What this task involves
Below are the records. Retype exactly the lines between the lines holding "gb (R233). -/" and "(value : f (s.reg s.core a) (m.signExtend", inclusive.

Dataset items
+++++

theorem underTags_marker_left (v : W40 × Bool) (hf : ∀ t ∈ a :: ops, ¬ t.isFault = true) (ha : a.isMarker = true) :
    underTags (a :: ops) v = (a, false) :=
  underTags_of_find_marker v hf (List.find?_cons_of_pos ha)

theorem underTags_marker_right (v : W40 × Bool) (hf : ∀ t ∈ [a, b], ¬ t.isFault = true) (ha : ¬ a.isMarker = true)
    (hb : b.isMarker = true) : underTags [a, b] v = (b, false) :=
  underTags_of_find_marker v hf (by rw [List.find?_cons_of_neg ha, List.find?_cons_of_pos hb])

/-- Rule 3 where every operand is DATA or a HOLE, since neither class is FAULT or marker. -/
theorem underTags_of_data_or_hole (v : W40 × Bool) (hall : ∀ t ∈ ops, t.tag = 0 ∨ t.tag = 11) (h : ∃ t ∈ ops, t.tag = 11) :
    underTags ops v = (holeTok, false) := by
  have plain : ∀ t ∈ ops, ¬ t.isFault = true ∧ ¬ t.isMarker = true := fun t ht => by
    rcases hall t ht with tag | tag <;> simp [tag]
  exact underTags_of_hole v (fun t ht => (plain t ht).1) (fun t ht => (plain t ht).2) (by simpa using h)

end Sys2Proof.Machine

namespace Sys2Proof.Proofs.Tags
open Sys2Proof Sys2Proof.Machine

/-- Settles O30: each clause is one rule of R23, applied to the operands in their order. -/
theorem tagRule : Obligations.TagRule := by
  unfold Obligations.TagRule
  intro a b v
  simp only [← Token.isFault_iff, ← Token.isMarker_iff, ne_eq]
  refine ⟨underTags_fault_left v [b], underTags_fault_right v, fun ha hb => ?markerLeft, fun ha hb => ?markerRight, fun holes => ?hole,
    fun ha hb => ?data, fun passes => ?onePasses, fun ha => ?oneHole, fun ha => ?oneData⟩
  case markerLeft => exact underTags_marker_left v (List.forall_mem_cons.mpr ⟨ha, List.forall_mem_singleton.mpr hb⟩)
  case markerRight => exact underTags_marker_right v (List.forall_mem_cons.mpr ⟨ha, List.forall_mem_singleton.mpr hb⟩)
  case hole =>
    rcases holes with ⟨ha, hb⟩ | ⟨ha, hb⟩ | ⟨ha, hb⟩ <;>
      exact underTags_of_data_or_hole v (by simp [ha, hb]) (by simp [ha, hb])
  case data => exact underTags_of_data v (by simp [ha, hb])
  case onePasses =>
    by_cases fault : a.isFault = true
    · exact underTags_fault_left v [] fault
    · exact underTags_marker_left v (List.forall_mem_singleton.mpr fault) (passes.resolve_left fault)
  case oneHole => exact underTags_of_data_or_hole v (by simp [ha]) (by simp [ha])
  case oneData => exact underTags_of_data v (by simp [ha])

end Sys2Proof.Proofs.Tags
end

section
/-! The reeve's arithmetic, branches and return from a trap (R227, R233 to R236): what each of the model's shared forms gives for a core that
may issue, the model's operations as the spec's arithmetic, the words that are refused, and the obligations assembled from them. -/
namespace Sys2Proof.Machine
open Sys2Proof

/-! ### The shared operations as arithmetic on numbers (R233, R234) -/

/-- A shift count is gb[5:0], the register modulo 64. -/
theorem shiftOf_eq (v : W64) : shiftOf v = v.toNat % 64 := by simp [shiftOf]

theorem flag64_decide (p : Prop) [Decidable p] : flag64 (decide p) = if p then 1 else 0 := by simp [flag64]

/-- A signed comparison is one of the signed values. -/
theorem flag64_slt (x y : W64) : flag64 (x.slt y) = if x.toInt < y.toInt then 1 else 0 := flag64_decide _

/-- An unsigned comparison is one of the unsigned values. -/
theorem flag64_ult (x y : W64) : flag64 (x.ult y) = if x.toNat < y.toNat then 1 else 0 := flag64_decide _

/-- The choice that MIN and MAX make is by the signed values. -/
theorem ite_slt (x y u v : W64) : (if x.slt y then u else v) = if x.toInt < y.toInt then u else v := by
  simp only [BitVec.slt_iff_toInt_lt]

/-- BGE and BGEU take the branch where the first value is not below the second. -/
theorem not_slt_iff (x y : W64) : (!x.slt y) = true ↔ y.toInt ≤ x.toInt := by simp [BitVec.slt_eq_decide]

theorem not_ult_iff (x y : W64) : (!x.ult y) = true ↔ y.toNat ≤ x.toNat := by simp [BitVec.ult_eq_decide]

/-- MUL gives the low half of the product. -/
theorem mul_eq_ofNat (x y : W64) : x * y = BitVec.ofNat 64 (x.toNat * y.toNat) := by
  simp only [BitVec.ofNat_mul, BitVec.ofNat_toNat, BitVec.setWidth_eq]

/-- The high half of a signed product rounds towards minus infinity. -/
theorem mulHigh_eq (x y : W64) : mulHigh x y = BitVec.ofInt 64 ((x.toInt * y.toInt).fdiv (2 ^ 64)) := by
  rw [mulHigh, Int.fdiv_eq_ediv_of_nonneg _ (by decide)]

theorem divU_eq (x y : W64) : divU x y = if y = 0 then BitVec.allOnes 64 else BitVec.ofNat 64 (x.toNat / y.toNat) := by
  rw [divU, BitVec.udiv_def]

theorem remU_eq (x y : W64) : remU x y = if y = 0 then x else BitVec.ofNat 64 (x.toNat % y.toNat) := by
  rw [remU, BitVec.umod_def]

/-- The quotient 2^63 of R233's corner has no signed form, and wraps to −2^63. -/
theorem divS_min_neg_one : divS 0x8000000000000000 (BitVec.allOnes 64) = 0x8000000000000000 := by decide

theorem remS_min_neg_one : remS 0x8000000000000000 (BitVec.allOnes 64) = 0 := by decide

/-- ADDI adds the signed values. -/
theorem add_signExtend (x : W64) (i : BitVec 16) : x + i.signExtend 64 = BitVec.ofInt 64 (x.toInt + i.toInt) := by
  rw [BitVec.ofInt_add, BitVec.ofInt_toInt, BitVec.signExtend]

/-- SLTI compares the signed values, since sign extension keeps the immediate's. -/
theorem flag64_slt_signExtend (x : W64) (i : BitVec 16) : flag64 (x.slt (i.signExtend 64)) = if x.toInt < i.toInt then 1 else 0 := by
  rw [flag64_slt, BitVec.toInt_signExtend_of_le (by decide)]

/-- LUI's value is the immediate above 16 zero bits, sign-extended from bit 31. -/
theorem signExtend_append_zero (i : BitVec 16) : (i ++ (0 : BitVec 16)).signExtend 64 = BitVec.ofInt 64 (i.toInt * 2 ^ 16) := by
  rw [Int.mul_comm]; exact congrArg (BitVec.ofInt 64) BitVec.toInt_append_zero

/-- A target counts the signed offset in words (R235, R236). -/
theorem target_eq {n : Nat} (pc : W64) (o : BitVec n) : target pc o = pc + BitVec.ofInt 64 (4 * o.toInt) := by
  rw [target, BitVec.ofInt_mul]; rfl

/-- The bits [1:0] of a target tell whether it lies at a word (R236). -/
theorem low_bits_eq_zero_iff (t : W64) : t.extractLsb' 0 2 = 0 ↔ t.toNat % 4 = 0 := by
  simp [← BitVec.toNat_inj]

/-! ### The shared forms for a core that may issue -/

section
variable {s : State} {i : Instr} {d a b : BitVec 5}

/-- An instruction of the ALU form has its R-form word and retires with its operation on ga and gb (R233). -/
theorem alu_gives {n : BitVec 11} {v : W64} (hs : s.Issues) (f : W64 → W64 → W64) (value : f (s.reg s.core a) (s.reg s.core b) = v)
    (word : encode i = some ((0 : BitVec 6) ++ d ++ a ++ b ++ n) := by rfl) (form : exec i s = s.alu d a b f := by rfl) :
    encode i = some ((0 : BitVec 6) ++ d ++ a ++ b ++ n) ∧ exec i s = .next (s.retire s.core d v) :=
  ⟨word, by rw [form, State.alu, s.issue_of hs, value]⟩

/-- An instruction of the immediate form has its I-form word and retires with its operation on ga and the extended immediate (R234). -/
theorem aluImm_gives {n : BitVec 6} {m : BitVec 16} {v : W64} (hs : s.Issues) (f : W64 → W64 → W64)
    (value : f (s.reg s.core a) (m.signExtend 64) = v) (word : encode i = some (n ++ d ++ a ++ m) := by rfl)
    (form : exec i s = s.aluImm d a m f := by rfl) : encode i = some (n ++ d ++ a ++ m) ∧ exec i s = .next (s.retire s.core d v) :=
  ⟨word, by rw [form, State.aluImm, s.issue_of hs, value]⟩

/-- An immediate shift has its I-form word, with the count in its low bits, and retires with its shift of ga (R234). -/
theorem shift_gives {n k : BitVec 6} (hs : s.Issues) (f : W64 → Nat → W64)
    (word : encode i = some (n ++ d ++ a ++ k.setWidth 16) := by rfl)
    (form : exec i s = s.issue (fun c => s.retire c d (f (s.reg c a) k.toNat)) := by rfl) :
    encode i = some (n ++ d ++ a ++ k.setWidth 16) ∧ exec i s = .next (s.retire s.core d (f (s.reg s.core a) k.toNat)) :=
  ⟨word, by rw [form, s.issue_of hs]⟩

/-- An instruction of the branch form has its I-form word; it goes to its target where its condition holds, else on (R235). -/
theorem branch_goes {n : BitVec 6} {o : BitVec 16} {c : Prop} (hs : s.Issues) (p : W64 → W64 → Bool)
    (cond : p (s.reg s.core a) (s.reg s.core b) = true ↔ c) (word : encode i = some (n ++ a ++ b ++ o) := by rfl)
    (form : exec i s = s.branch a b o p := by rfl) :
    let pc := (s.coreOf s.core).pc
    encode i = some (n ++ a ++ b ++ o) ∧
    (c → exec i s = .next (s.jumpTo s.core 0 0 (pc + BitVec.ofInt 64 (4 * o.toInt)))) ∧
    (¬ c → exec i s = .next (s.jumpTo s.core 0 0 (pc + 4))) := by
  have result : exec i s = .next (s.jumpTo s.core 0 0
      (if p (s.reg s.core a) (s.reg s.core b) then target (s.coreOf s.core).pc o else (s.coreOf s.core).pc + 4)) :=
    form.trans (s.issue_of hs _)
  refine ⟨word, fun taken => ?_, fun passed => ?_⟩
  · rw [result, if_pos (cond.mpr taken), target_eq]
  · rw [result, if_neg (mt cond.mp passed)]

end

/-- A state in which one core has been replaced differs in that core alone. -/
theorem State.onlyCore_setCore (s : State) (c : CoreId) (k : Core) : s.OnlyCore (s.setCore c k) c := by
  rw [State.OnlyCore, State.coreOf_setCore]

/-! ### Words that are no instruction (R231, R233, R234) -/

theorem decodeReeve_of_error {w : W32} {e : DecodeErr} (h : reeveFields w = .error e) : decodeReeve w = .error e := by
  rw [decodeReeve, h]

/-- The functions from 19 on name no ALU instruction. -/
theorem aluOp_of_ge {n : Nat} (h : 19 ≤ n) (d a b : BitVec 5) : aluOp n d a b = .error .unassignedFunction := by
  obtain ⟨m, rfl⟩ := Nat.exists_eq_add_of_le' h
  rfl

/-- Major opcode 0 is the ALU's. -/
theorem reeveFields_of_alu {w : W32} (h : fld w 26 6 = 0) : reeveFields w = aluOp (fld w 0 11).toNat (fld w 21 5) (fld w 16 5) (fld w 11 5) := by
  rw [reeveFields, h]; rfl

/-- A shift count of 64 or more is refused. -/
theorem shiftImm_of_ge {i : BitVec 16} (h : 64 ≤ i.toNat) (j : Instr) : shiftImm i j = .error .nonzeroField := by
  have high : i.extractLsb' 6 10 ≠ 0 := fun e => by
    have bits := congrArg BitVec.toNat e
    simp only [BitVec.extractLsb'_toNat, Nat.shiftRight_eq_div_pow, BitVec.ofNat_eq_ofNat, BitVec.toNat_ofNat] at bits
    omega
  rw [shiftImm, decide_eq_false high]; rfl

/-- The three immediate shifts are refused at a count of 64 or more. -/
theorem decodeReeve_shift_of_ge {n : Nat} (hn : n ∈ [5, 6, 7]) (d a : BitVec 5) {i : BitVec 16} (h : 64 ≤ i.toNat) :
    decodeReeve (iWord n d a i) = .error .nonzeroField := by
  apply decodeReeve_of_error
  simp only [List.mem_cons, List.not_mem_nil, or_false] at hn
  rcases hn with rfl | rfl | rfl <;> simp [reeveFields, shiftImm_of_ge h]

/-- LUI has no ga: its field is zero. -/
theorem decodeReeve_lui_of_ne (d : BitVec 5) {a : BitVec 5} (i : BitVec 16) (h : a ≠ 0) : decodeReeve (iWord 9 d a i) = .error .nonzeroField := by
  apply decodeReeve_of_error
  have refused : reeveFields (iWord 9 d a i) = zeroed (decide (a = 0)) (.lui d i) := by simp [reeveFields]
  rw [refused, decide_eq_false h]; rfl

end Sys2Proof.Machine

namespace Sys2Proof.Proofs.Reeve
open Sys2Proof Sys2Proof.Machine

/-- Settles O10: each row of R233 and R234 is its shared form with the operation of the table, and the refused words are those of no row. -/
theorem reeveArithmetic : Obligations.ReeveArithmetic := by
  unfold Obligations.ReeveArithmetic
  refine ⟨fun s d a b hs => ?alu, fun w major fn => ?unassigned, fun s d a b hs ha hb => ?corner, fun s d a i k hs => ?immediate⟩
  case alu =>
    intro x y sh gives
    have shift : shiftOf y = sh := shiftOf_eq y
    exact ⟨alu_gives hs (· + ·) rfl, alu_gives hs (· - ·) rfl, alu_gives hs (· &&& ·) rfl, alu_gives hs (· ||| ·) rfl,
      alu_gives hs (· ^^^ ·) rfl, alu_gives hs (fun x y => x <<< shiftOf y) (congrArg (x <<< ·) shift),
      alu_gives hs (fun x y => x >>> shiftOf y) (congrArg (x >>> ·) shift),
      alu_gives hs (fun x y => x.sshiftRight (shiftOf y)) (congrArg x.sshiftRight shift),
      alu_gives hs (fun x y => flag64 (x.slt y)) (flag64_slt x y), alu_gives hs (fun x y => flag64 (x.ult y)) (flag64_ult x y),
      alu_gives hs (· * ·) (mul_eq_ofNat x y), alu_gives hs mulHigh (mulHigh_eq x y), alu_gives hs mulHighU rfl, alu_gives hs divS rfl,
      alu_gives hs divU (divU_eq x y), alu_gives hs remS rfl, alu_gives hs remU (remU_eq x y),
      alu_gives hs (fun x y => if y.slt x then y else x) (ite_slt y x y x),
      alu_gives hs (fun x y => if x.slt y then y else x) (ite_slt x y y x)⟩
  case unassigned =>
    exact decodeReeve_of_error ((reeveFields_of_alu major).trans (aluOp_of_ge fn _ _ _))
  case corner =>
    have quotient : divS (s.reg s.core a) (s.reg s.core b) = 0x8000000000000000 := by rw [ha, hb, divS_min_neg_one]
    have remainder : remS (s.reg s.core a) (s.reg s.core b) = 0 := by rw [ha, hb, remS_min_neg_one]
    exact ⟨(alu_gives hs divS quotient).2, (alu_gives hs remS remainder).2⟩
  case immediate =>
    intro x gives
    have lui : exec (.lui d i) s = .next (s.retire s.core d (BitVec.ofInt 64 (i.toInt * 2 ^ 16))) := by
      rw [← signExtend_append_zero]
      show execLui d i s = _
      exact s.issue_of hs _
    refine ⟨aluImm_gives hs (· + ·) (add_signExtend x i), aluImm_gives hs (· &&& ·) rfl, aluImm_gives hs (· ||| ·) rfl,
      aluImm_gives hs (· ^^^ ·) rfl, shift_gives hs (· <<< ·), shift_gives hs (· >>> ·), shift_gives hs BitVec.sshiftRight,
      aluImm_gives hs (fun x y => flag64 (x.slt y)) (flag64_slt_signExtend x i), rfl, lui, fun n hn count => ?shifts,
      fun ha => ⟨_, decodeReeve_lui_of_ne d i ha⟩⟩
    case shifts =>
      simp only [List.mem_cons, List.not_mem_nil, or_false] at hn
      rcases hn with rfl | rfl | rfl <;> exact ⟨_, decodeReeve_shift_of_ge (by decide) d a count⟩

+++++

Task result
/-- An instruction of the ALU form has its R-form word and retires with its operation on ga and gb (R233). -/
theorem alu_gives {n : BitVec 11} {v : W64} (hs : s.Issues) (f : W64 → W64 → W64) (value : f (s.reg s.core a) (s.reg s.core b) = v)
    (word : encode i = some ((0 : BitVec 6) ++ d ++ a ++ b ++ n) := by rfl) (form : exec i s = s.alu d a b f := by rfl) :
    encode i = some ((0 : BitVec 6) ++ d ++ a ++ b ++ n) ∧ exec i s = .next (s.retire s.core d v) :=
  ⟨word, by rw [form, State.alu, s.issue_of hs, value]⟩

/-- An instruction of the immediate form has its I-form word and retires with its operation on ga and the extended immediate (R234). -/
theorem aluImm_gives {n : BitVec 6} {m : BitVec 16} {v : W64} (hs : s.Issues) (f : W64 → W64 → W64)
    (value : f (s.reg s.core a) (m.signExtend 64) = v) (word : encode i = some (n ++ d ++ a ++ m) := by rfl)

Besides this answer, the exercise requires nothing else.